___ Records provided

-- ==== Sys2Proof/Laws/Decode.lean ====
section
/-! SUPPORT. The command word's fields against the packed word, and the decoder case by case. -/

namespace Sys2Proof

@[simp] theorem Level.ofBit_toBit (l : Level) : Level.ofBit l.toBit = l := by
  cases l <;> rfl

@[simp] theorem Level.toBit_ofBit (b : BitVec 1) : (Level.ofBit b).toBit = b := by
  revert b; decide

@[simp] theorem opField_cmdOfFields (len : BitVec 4) (pin : BitVec 1) (op : BitVec 2) :
    opField (cmdOfFields len pin op) = op := by
  revert len pin op; decide

@[simp] theorem pinField_cmdOfFields (len : BitVec 4) (pin : BitVec 1) (op : BitVec 2) :
    pinField (cmdOfFields len pin op) = pin := by
  revert len pin op; decide

@[simp] theorem lenField_cmdOfFields (len : BitVec 4) (pin : BitVec 1) (op : BitVec 2) :
    lenField (cmdOfFields len pin op) = len := by
  revert len pin op; decide

@[simp] theorem rsvField_cmdOfFields (len : BitVec 4) (pin : BitVec 1) (op : BitVec 2) :
    rsvField (cmdOfFields len pin op) = 0#9 := by
  revert len pin op; decide

/-- A command word is its four fields (30_encoding.md R43). -/
theorem cmd_eq_append_fields (cmd : CmdWord) :
    cmd = rsvField cmd ++ lenField cmd ++ pinField cmd ++ opField cmd := by
  apply BitVec.eq_of_getLsbD_eq
  intro k hk
  show cmd.getLsbD k =
    BitVec.getLsbD (w := 9 + 4 + 1 + 2) (rsvField cmd ++ lenField cmd ++ pinField cmd ++ opField cmd) k
  simp only [rsvField, lenField, pinField, opField, BitVec.getLsbD_append, BitVec.getLsbD_extractLsb']
  interval_cases k <;> simp

/-- A command word with its reserved bits zero is the packing of its other fields. -/
theorem cmdOfFields_fields {cmd : CmdWord} (h : rsvField cmd = 0#9) :
    cmdOfFields (lenField cmd) (pinField cmd) (opField cmd) = cmd := by
  conv_rhs => rw [cmd_eq_append_fields cmd, h]
  rfl

/-! ### Masks -/

theorem append_eq_append_iff {m n : Nat} {a c : BitVec m} {b d : BitVec n} : a ++ b = c ++ d ↔ a = c ∧ b = d := by
  constructor
  · intro h
    constructor
    · apply BitVec.eq_of_getLsbD_eq
      intro k hk
      have := congrArg (fun v => BitVec.getLsbD v (n + k)) h
      simpa [BitVec.getLsbD_append] using this
    · apply BitVec.eq_of_getLsbD_eq
      intro k hk
      have := congrArg (fun v => BitVec.getLsbD v k) h
      simpa [BitVec.getLsbD_append, hk] using this
  · rintro ⟨rfl, rfl⟩; rfl

theorem append_and_append {m n : Nat} (a c : BitVec m) (b d : BitVec n) :
    (a ++ b) &&& (c ++ d) = (a &&& c) ++ (b &&& d) := by
  apply BitVec.eq_of_getLsbD_eq
  intro k hk
  simp only [BitVec.getLsbD_and, BitVec.getLsbD_append]
  split <;> rfl

/-- A masked comparison of a command word is one of each field (30_encoding.md section 6). -/
theorem cmd_masked_iff (cmd : CmdWord) (mr kr : BitVec 9) (ml kl : BitVec 4) (mp kp : BitVec 1) (mo ko : BitVec 2) :
    cmd &&& (mr ++ ml ++ mp ++ mo) = kr ++ kl ++ kp ++ ko ↔
      rsvField cmd &&& mr = kr ∧ lenField cmd &&& ml = kl ∧ pinField cmd &&& mp = kp ∧ opField cmd &&& mo = ko := by
  conv_lhs => rw [cmd_eq_append_fields cmd]
  show HAnd.hAnd (α := BitVec (9 + 4 + 1 + 2)) (β := BitVec (9 + 4 + 1 + 2)) (_ ++ _) (_ ++ _) = (_ ++ _) ↔ _
  rw [append_and_append, append_and_append, append_and_append, append_eq_append_iff, append_eq_append_iff,
    append_eq_append_iff, and_assoc, and_assoc]

/-- The command word as a number, from its fields. -/
theorem cmd_toNat (cmd : CmdWord) :
    cmd.toNat = 128 * (rsvField cmd).toNat + 8 * (lenField cmd).toNat + 4 * (pinField cmd).toNat +
      (opField cmd).toNat := by
  simp only [rsvField, lenField, pinField, opField, BitVec.extractLsb'_toNat, Nat.shiftRight_eq_div_pow]
  have := cmd.isLt
  omega

/-- Byte `k` of the payload port. -/
@[simp] theorem payloadOfPort_getElem (w : BitVec 64) (k : Nat) (hk : k < 8) :
    (payloadOfPort w)[k] = w.extractLsb' (8 * k) 8 := by
  simp [payloadOfPort]

/-- Every way the decoder answers (30_encoding.md R51). -/
theorem decode_cases (p : PortInput) :
    (rsvField p.cmd ≠ 0#9 ∧ decode p = .error .reservedBits) ∨
    (rsvField p.cmd = 0#9 ∧ opField p.cmd = 0b00#2 ∧ (pinField p.cmd ≠ 0#1 ∨ lenField p.cmd ≠ 0#4) ∧
      decode p = .error .unusedFieldNonzero) ∨
    (rsvField p.cmd = 0#9 ∧ opField p.cmd = 0b00#2 ∧ pinField p.cmd = 0#1 ∧ lenField p.cmd = 0#4 ∧
      decode p = .ok .nop) ∨
    (rsvField p.cmd = 0#9 ∧ opField p.cmd = 0b01#2 ∧ lenField p.cmd ≠ 0#4 ∧ decode p = .error .unusedFieldNonzero) ∨
    (rsvField p.cmd = 0#9 ∧ opField p.cmd = 0b01#2 ∧ lenField p.cmd = 0#4 ∧
      decode p = .ok (.sample (Level.ofBit (pinField p.cmd)))) ∨
    (rsvField p.cmd = 0#9 ∧ opField p.cmd = 0b10#2 ∧ pinField p.cmd ≠ 0#1 ∧ decode p = .error .unusedFieldNonzero) ∨
    (rsvField p.cmd = 0#9 ∧ opField p.cmd = 0b10#2 ∧ pinField p.cmd = 0#1 ∧
      decode p = .ok (.frame ((lenField p.cmd).zeroExtend 8) p.frameId (payloadOfPort p.framePayload))) ∨
    (rsvField p.cmd = 0#9 ∧ opField p.cmd = 0b11#2 ∧ lenField p.cmd ≠ 0#4 ∧ decode p = .error .unusedFieldNonzero) ∨
    (rsvField p.cmd = 0#9 ∧ opField p.cmd = 0b11#2 ∧ lenField p.cmd = 0#4 ∧
      decode p = .ok (.init (Level.ofBit (pinField p.cmd)))) := by
  have hop : ∀ b : BitVec 2, b = 0b00#2 ∨ b = 0b01#2 ∨ b = 0b10#2 ∨ b = 0b11#2 := by decide
  by_cases hr : rsvField p.cmd = 0#9
  · rcases hop (opField p.cmd) with h | h | h | h
    · by_cases h1 : pinField p.cmd = 0#1 <;> by_cases h2 : lenField p.cmd = 0#4 <;> simp [decode, hr, h, h1, h2]
    · by_cases h2 : lenField p.cmd = 0#4 <;> simp [decode, hr, h, h2]
    · by_cases h1 : pinField p.cmd = 0#1 <;> simp [decode, hr, h, h1]
    · by_cases h2 : lenField p.cmd = 0#4 <;> simp [decode, hr, h, h2]
  · simp [decode, hr]

end Sys2Proof
end

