-- ==== Sys2Proof/Tests/Slice0.lean ====
section
/-! SUPPORT. The model's own tests, expected results from spec/95_test_vectors.md and the worked examples of the rules, and for
every statement with hypotheses a witness that meets them, at the boundary values of each clause. -/

namespace Sys2Proof.Tests

open Sys2Proof.Machine

/-- A state written as 95_test_vectors.md writes it, with a stream. -/
def st (prev cur : Level) (volt : BitVec 16) (soc : BitVec 8) (valid : Bool) (ps : List PortInput := []) : State :=
  ⟨prev, cur, volt, soc, valid, ps⟩

/-- The payload `[01 90 00 00 64 00 00 00]` of L1.2. -/
def payload1 : Payload := #v[0x01#8, 0x90#8, 0x00#8, 0x00#8, 0x64#8, 0x00#8, 0x00#8, 0x00#8]

/-- `payload1` as the assembly notation writes it. -/
def written1 : Vector (Option Byte) 8 :=
  #v[some 0x01#8, some 0x90#8, some 0x00#8, some 0x00#8, some 0x64#8, some 0x00#8, some 0x00#8, some 0x00#8]

/-- `[12 34 AA BB 56 FF FF FF]`, F4 with nonzero bytes beyond its length 5 (L2.2). -/
def payload2 : Payload := #v[0x12#8, 0x34#8, 0xAA#8, 0xBB#8, 0x56#8, 0xFF#8, 0xFF#8, 0xFF#8]

/-- A command word on the port with both operand ports 0. -/
def port (cmd : CmdWord) : PortInput := ⟨cmd, 0#32, 0#64⟩

/-! ### Well-formedness -/

theorem test_wf_refuses_len_16 : ¬ Instr.WellFormed (.frame 16#8 0#32 payload1) := by decide

theorem test_wf_admits_len_15 : Instr.WellFormed (.frame 15#8 0#32 payload1) := by decide

/-! ### Decoding: words written out bit by bit (30_encoding.md R43, 95_test_vectors.md L2.1) -/

theorem test_decode_nop : decode (port 0b000000000_0000_0_00#16) = .ok .nop := by decide

theorem test_decode_sample_0 : decode (port 0b000000000_0000_0_01#16) = .ok (.sample .low) := by decide

theorem test_decode_sample_1 : decode (port 0b000000000_0000_1_01#16) = .ok (.sample .high) := by decide

theorem test_decode_frame_8 : decode ⟨0b000000000_1000_0_10#16, 7#32, 0x0000006400009001#64⟩ =
    .ok (.frame 8#8 7#32 payload1) := by decide

theorem test_decode_frame_15 : decode ⟨0b000000000_1111_0_10#16, 7#32, 0xFFFFFF56BBAA3412#64⟩ =
    .ok (.frame 15#8 7#32 payload2) := by decide

theorem test_decode_init_0 : decode (port 0b000000000_0000_0_11#16) = .ok (.init .low) := by decide

theorem test_decode_init_1 : decode (port 0b000000000_0000_1_11#16) = .ok (.init .high) := by decide

theorem test_decode_unused_pin : decode (port 0x0004#16) = .error .unusedFieldNonzero ∧
    decode (port 0x0006#16) = .error .unusedFieldNonzero := by decide

theorem test_decode_unused_len : decode (port 0x0008#16) = .error .unusedFieldNonzero ∧
    decode (port 0x0009#16) = .error .unusedFieldNonzero ∧ decode (port 0x000B#16) = .error .unusedFieldNonzero := by decide

/-- Both checks fail: the reserved bits are reported (60_exceptions.md R71). -/
theorem test_decode_reserved_wins : decode (port 0x0086#16) = .error .reservedBits ∧
    decode (port 0x8001#16) = .error .reservedBits ∧ decode (port 0xFFFF#16) = .error .reservedBits := by decide

/-- The encodings listed in 30_encoding.md R53. -/
theorem test_encode_words : (encode (.sample .high)).cmd = 0x0005#16 ∧ (encode (.init .high)).cmd = 0x0007#16 ∧
    (encode (.frame 5#8 0#32 payload1)).cmd = 0x002A#16 ∧ (encode (.frame 15#8 0#32 payload1)).cmd = 0x007A#16 := by decide

theorem test_encode_payload : (encode (.frame 8#8 7#32 payload1)).framePayload = 0x0000006400009001#64 := by decide

theorem test_decodeTableWord_sample : decodeTableWord 16 0x0005 = some (.sample .high) := by decide

/-! ### One step of each operation (95_test_vectors.md L2.2 to L2.5) -/

/-- N1. -/
theorem test_nop_keeps_pressed :
    step (st .high .low 0x0190#16 0x64#8 true [port 0x0000#16]) = .next (st .high .low 0x0190#16 0x64#8 true) := rfl

/-- S5: the old previous sample is irrelevant. -/
theorem test_sample_press : ∃ t, step (st .low .high 0x0190#16 0x64#8 true [port 0x0001#16]) = .next t ∧
    t = st .high .low 0x0190#16 0x64#8 true ∧ t.edge = .pressed := ⟨_, rfl, rfl, rfl⟩

/-- S6: a release is not reported. -/
theorem test_sample_release : ∃ t, step (st .high .low 0#16 0#8 false [port 0x0005#16]) = .next t ∧
    t = st .low .high 0#16 0#8 false ∧ t.edge = .none := ⟨_, rfl, rfl, rfl⟩

/-- F4: the shortest accepted length, big-endian, nonzero bytes beyond it. -/
theorem test_frame_shortest : exec (.frame 5#8 Config.bmsId payload2) (st .high .high 0#16 0#8 false) =
    .next (st .high .high 0x1234#16 0x56#8 true) := by
  show Host.Outcome.next (if _ then _ else _) = _
  rw [accept_bmsId (by decide) (by decide)]
  rfl

/-- F3: all 32 bits of the identifier are compared. -/
theorem test_frame_foreign_id : exec (.frame 8#8 (Config.bmsId ^^^ 0x80000000#32) payload1)
    (st .high .high 0x0190#16 0x64#8 true) = .next (st .high .high 0x0190#16 0x64#8 true) := by
  have h : Config.bmsId ^^^ 0x80000000#32 ≠ Config.bmsId := by
    intro h
    have := congrArg (fun v => v.getLsbD 31) h
    simp at this
  show Host.Outcome.next (if _ then _ else _) = _
  rw [accept_of_ne h]
  rfl

/-- I1. -/
theorem test_init_clears : step (st .high .low 0x0190#16 0x64#8 true [port 0x0007#16]) =
    .next (st .high .high 0#16 0#8 false) := rfl

/-- P4: a refused word has no next state. -/
theorem test_refused_word : step (st .high .high 0#16 0#8 false [port 0x0006#16]) = .refused .unusedFieldNonzero := rfl

/-- F9: the top of both ranges, and the sentinel before it. -/
theorem test_physical_values : (st .high .high 0xFFFF#16 0xFF#8 true).voltageV = 65535 / 10 ∧
    (st .high .high 0xFFFF#16 0xFF#8 true).socPct = 255 / 2 ∧ (st .high .high 0#16 0#8 false).voltageV = -1 := by
  refine ⟨?_, ?_, rfl⟩
  · rw [State.voltageV_valid rfl]; rfl
  · rw [State.socPct_valid rfl]; rfl

/-- The four edge and valid bits on the ports (30_encoding.md R47). -/
theorem test_outputs : (st .high .low 0x0190#16 0x64#8 true).outputs = ⟨1#1, 1#1, 0x0190#16, 0x64#8⟩ := by decide

/-- R53: `_` at or beyond `len` is 0x00, before it no line of the notation. -/
theorem test_asm_blank_bytes :
    AsmFrame.toInstr ⟨9#32, 5, #v[some 0x12#8, some 0x34#8, some 0xAA#8, some 0xBB#8, some 0x56#8, none, none, none]⟩ =
      some (.frame 5#8 9#32 #v[0x12#8, 0x34#8, 0xAA#8, 0xBB#8, 0x56#8, 0x00#8, 0x00#8, 0x00#8]) ∧
    AsmFrame.toInstr ⟨9#32, 5, #v[some 0x12#8, none, none, none, none, none, none, none]⟩ = none := by decide

/-- The falls of L1.3's levels after `INIT 1`. -/
theorem test_fallCount : fallCount [.high, .high, .high, .low, .low, .high] = 1 ∧
    fallCount [.high, .low, .high, .low, .high, .low] = 3 := by decide

/-! ### Witnesses: each statement's hypotheses, met at the boundaries of its clauses -/

theorem accepted_5 : FrameAccepted Config.bmsId (5#8 : Byte).toNat := ⟨rfl, by decide, by decide⟩

theorem accepted_8 : FrameAccepted Config.bmsId (8#8 : Byte).toNat := ⟨rfl, by decide, by decide⟩

theorem not_accepted_4_9 : ¬ FrameAccepted Config.bmsId (4#8 : Byte).toNat ∧
    ¬ FrameAccepted Config.bmsId (9#8 : Byte).toNat := ⟨fun h => absurd h.2.1 (by decide), fun h => absurd h.2.2 (by decide)⟩

theorem witness_DecodeEncodeRoundTrip : Instr.WellFormed (.frame 15#8 0xFFFFFFFF#32 payload2) ∧
    Instr.WellFormed (.frame 0#8 0#32 payload1) ∧ Instr.WellFormed (.init .low) := by decide

theorem witness_EncodeGivesBackDecodedInput : ∃ i, decode ⟨0x007A#16, 7#32, 0xFFFFFF56BBAA3412#64⟩ = .ok i ∧
    isFrame i = true := ⟨.frame 15#8 7#32 payload2, by decide⟩

theorem witness_DecoderVerdictOnEveryWord : 128 ≤ (0x0080#16).toNat ∧
    ((0x007C#16).toNat < 128 ∧ (0x007C#16).toNat % 4 = 0) ∧ ((0x007D#16).toNat < 128 ∧ (0x007D#16).toNat % 4 = 1) ∧
    ((0x007E#16).toNat < 128 ∧ (0x007E#16).toNat % 4 = 2) ∧ ((0x007F#16).toNat < 128 ∧ (0x007F#16).toNat % 4 = 3) := by decide

theorem witness_DecoderFollowsOpcodeTable : ∃ row ∈ opcodeTable, (0x007A#16 &&& row.mask) = row.pattern :=
  ⟨⟨"FRAME", 0xFF87#16, 0x0002#16⟩, by decide⟩

theorem witness_OperandPortsDontCareOutsideFrame :
    (decode ⟨0x0005#16, 1#32, 2#64⟩ = .ok (.sample .high) ∧ isFrame (.sample .high) = false) ∧
    decode ⟨0x0006#16, 1#32, 2#64⟩ = .error .unusedFieldNonzero ∧
    decode ⟨0x0042#16, 7#32, 0x0000006400009001#64⟩ = .ok (.frame 8#8 7#32 payload1) := by decide

theorem witness_OperandsAreWordFields : decode (port 0x0000#16) = .ok .nop ∧ decode (port 0x0005#16) = .ok (.sample .high) ∧
    decode ⟨0x007A#16, 7#32, 0xFFFFFF56BBAA3412#64⟩ = .ok (.frame 15#8 7#32 payload2) ∧
    decode (port 0x0003#16) = .ok (.init .low) := by decide

theorem witness_PayloadPortPacking : (0 : Nat) < 8 ∧ (7 : Nat) < 8 := by decide

theorem witness_AssembledFrameLine :
    (AsmFrame.toInstr ⟨9#32, 0, #v[none, none, none, none, none, none, none, none]⟩).isSome = true ∧
    (AsmFrame.toInstr ⟨9#32, 15, written1⟩).isSome = true := by decide

theorem witness_StepRunsDecodedOperation :
    (st .high .high 0#16 0#8 false [port 0x0005#16]).pending = port 0x0005#16 :: [] ∧
    decode (port 0x0005#16) = .ok (.sample .high) := by decide

theorem witness_StepWithNothingIssued : (State.resetAt .high).pending = [] := rfl

theorem witness_RefusedWordEndsTheRun :
    (st .high .high 0#16 0#8 false [port 0x0080#16]).pending = port 0x0080#16 :: [] ∧
    decode (port 0x0080#16) = .error .reservedBits ∧ decode (port 0x0004#16) = .error .unusedFieldNonzero ∧
    step (st .high .high 0#16 0#8 false [port 0x0080#16]) = .refused .reservedBits ∧
    run 2 (st .high .high 0#16 0#8 false [port 0x0005#16, port 0x0006#16]) = .refused .unusedFieldNonzero :=
  ⟨rfl, by decide, by decide, rfl, rfl⟩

______

What is required: Produce a word-for-word copy of everything above from the line holding "simp [payloadOfPort]" down to the line holding "(rsvField p.cmd = 0#9 ∧ opField p.cmd = 0b00#2 ∧ (pinField", with both of those lines kept.

Solved problem:
  simp [payloadOfPort]

/-- Every way the decoder answers (30_encoding.md R51). -/
theorem decode_cases (p : PortInput) :
    (rsvField p.cmd ≠ 0#9 ∧ decode p = .error .reservedBits) ∨
    (rsvField p.cmd = 0#9 ∧ opField p.cmd = 0b00#2 ∧ (pinField p.cmd ≠ 0#1 ∨ lenField p.cmd ≠ 0#4) ∧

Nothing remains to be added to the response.